Selon l’article 10 de la Loi sur l’activité physique et le sport (L.C. 2003, c. 2), le Centre a pour mission de fournir à la communauté sportive un service pancanadien de règlement extrajudiciaire des différends sportifs ainsi qu’une expertise et une assistance en la matière.

Au printemps dernier, un de ses arbitres a entendu l’appel d’une décision de Karaté Canada de ne pas inclure Maude L’Écuyer-Lafleur dans l’équipe canadienne participant aux Championnats panaméricains séniors qui allaient se tenir en Équateur, du 13 au 15 mai dernier, parce qu’elle n’avait pas répondu à la demande de confirmation de sa participation.

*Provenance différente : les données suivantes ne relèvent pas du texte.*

/-- An operation that reads no buffer and stores none has the same next state on every memory. -/
theorem mirrors_exec_of_no_access (hQ : Q s.mem m) (hc : ∀ len, i ≠ .txtConsume len) (hg : i ≠ .rxtConsume)
    (htx : i ≠ .dmaTx) (hrx : i ≠ .dmaRx) : Mirrors Q (exec i s) (exec i (s.setMem m)) := by
  cases i with
  | txtConsume len => exact absurd rfl (hc len)
  | rxtConsume => exact absurd rfl hg
  | dmaTx => exact absurd rfl htx
  | dmaRx => exact absurd rfl hrx
  | qInit =>
    refine mirrors_swStep (mirrors_ite (fun _ => mirrors_raise hQ _) fun _ => ?_)
    rw [State.setMem_tx]
    split
    · exact mirrors_raise hQ _
    · exact mirrors_next rfl hQ
  | txrAvail => exact mirrors_swStep (mirrors_withDesc fun _ _ => mirrors_next rfl hQ)
  | rxrAvail =>
    refine mirrors_swStep (mirrors_ite (fun _ => ?_) fun _ => mirrors_raise hQ _)
    refine mirrors_withDesc fun _ _ => mirrors_ite (fun _ => ?_) fun _ => mirrors_next rfl hQ
    exact mirrors_withBuf fun _ _ => mirrors_next rfl hQ
  | txrTransmit len => exact mirrors_swStep (mirrors_withTxToken hQ fun _ _ _ => mirrors_next rfl hQ)
  | rxrPop => exact mirrors_swStep (mirrors_withRxToken hQ fun _ _ _ => mirrors_next rfl hQ)
  | adpReceive task =>
    refine mirrors_swStep (mirrors_ite (fun _ => ?_) fun _ => mirrors_raise hQ _)
    refine mirrors_withDesc fun _ _ => mirrors_withDesc fun _ _ => ?_
    exact mirrors_ite (fun _ => mirrors_next rfl hQ) fun _ => mirrors_next rfl hQ
  | adpTransmit task =>
    refine mirrors_swStep (mirrors_withDesc fun _ _ => ?_)
    exact mirrors_ite (fun _ => mirrors_next rfl hQ) fun _ => mirrors_next rfl hQ
  | adpLink | phyPoll => exact mirrors_swStep (mirrors_pollLink hQ fun _ _ _ => mirrors_next rfl hQ)
  | adpCaps | adpHwaddr | adpEndpoll => exact mirrors_swStep (mirrors_next rfl hQ)
  | smiRead reg => exact mirrors_swStep (mirrors_smiReadStep hQ fun _ _ hu => mirrors_next rfl (hu.symm ▸ hQ))
  | smiWrite reg val => exact mirrors_swStep (mirrors_smiWriteStep hQ fun _ hu => mirrors_next rfl (hu.symm ▸ hQ))
  | phyReset | phyInit => exact mirrors_swStep (mirrors_advance hQ _)
  | irqDeliver =>
    refine mirrors_agentStep (mirrors_ite (fun _ => ?_) fun _ => mirrors_fault _ _)
    rw [State.setMem_waker]
    split <;> exact mirrors_next rfl hQ

end combinators

/-! ### The operations that reach a buffer -/

/-- Two memories agree on the buffers that an operation reads: those of slots its agent's side owns. -/
def State.AgreesOnReads (s : State) (i : Instr) (m : Memory) : Prop :=
  ∀ ring k x, s.Reads i ring k → (s.ring ring).Owns (sideOf i.agent) k → InBuf s.cfg ring k x →
    m.read x = s.mem.read x

/-- `b` agrees with `a` wherever `m'` agrees with `m`. -/
def AgreesWhere (m m' a b : Memory) : Prop :=
  m'.wf → m.wf → ∀ x, m'.read x = m.read x → b.read x = a.read x

theorem AgreesWhere.self (m m' : Memory) : AgreesWhere m m' m m' := fun _ _ _ h => h

/-- The same bytes stored in both memories. -/
theorem AgreesWhere.writeBytes (m m' : Memory) (a : Nat) (bs : List Byte) :
    AgreesWhere m m' (m.writeBytes a bs) (m'.writeBytes a bs) := fun hm' hm x h => by
  rw [Memory.read_writeBytes hm', Memory.read_writeBytes hm, h]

Karaté Canada est une corporation constituée en vertu de la Partie II de la Loi sur les corporations canadiennes dans le but de représenter et regrouper les activités associées à la promotion, l’organisation, la réglementation et la popularisation du sport du karaté au Canada ainsi que de protéger la santé physique et émotionnelle des athlètes et de promouvoir les intérêts du karaté au Canada.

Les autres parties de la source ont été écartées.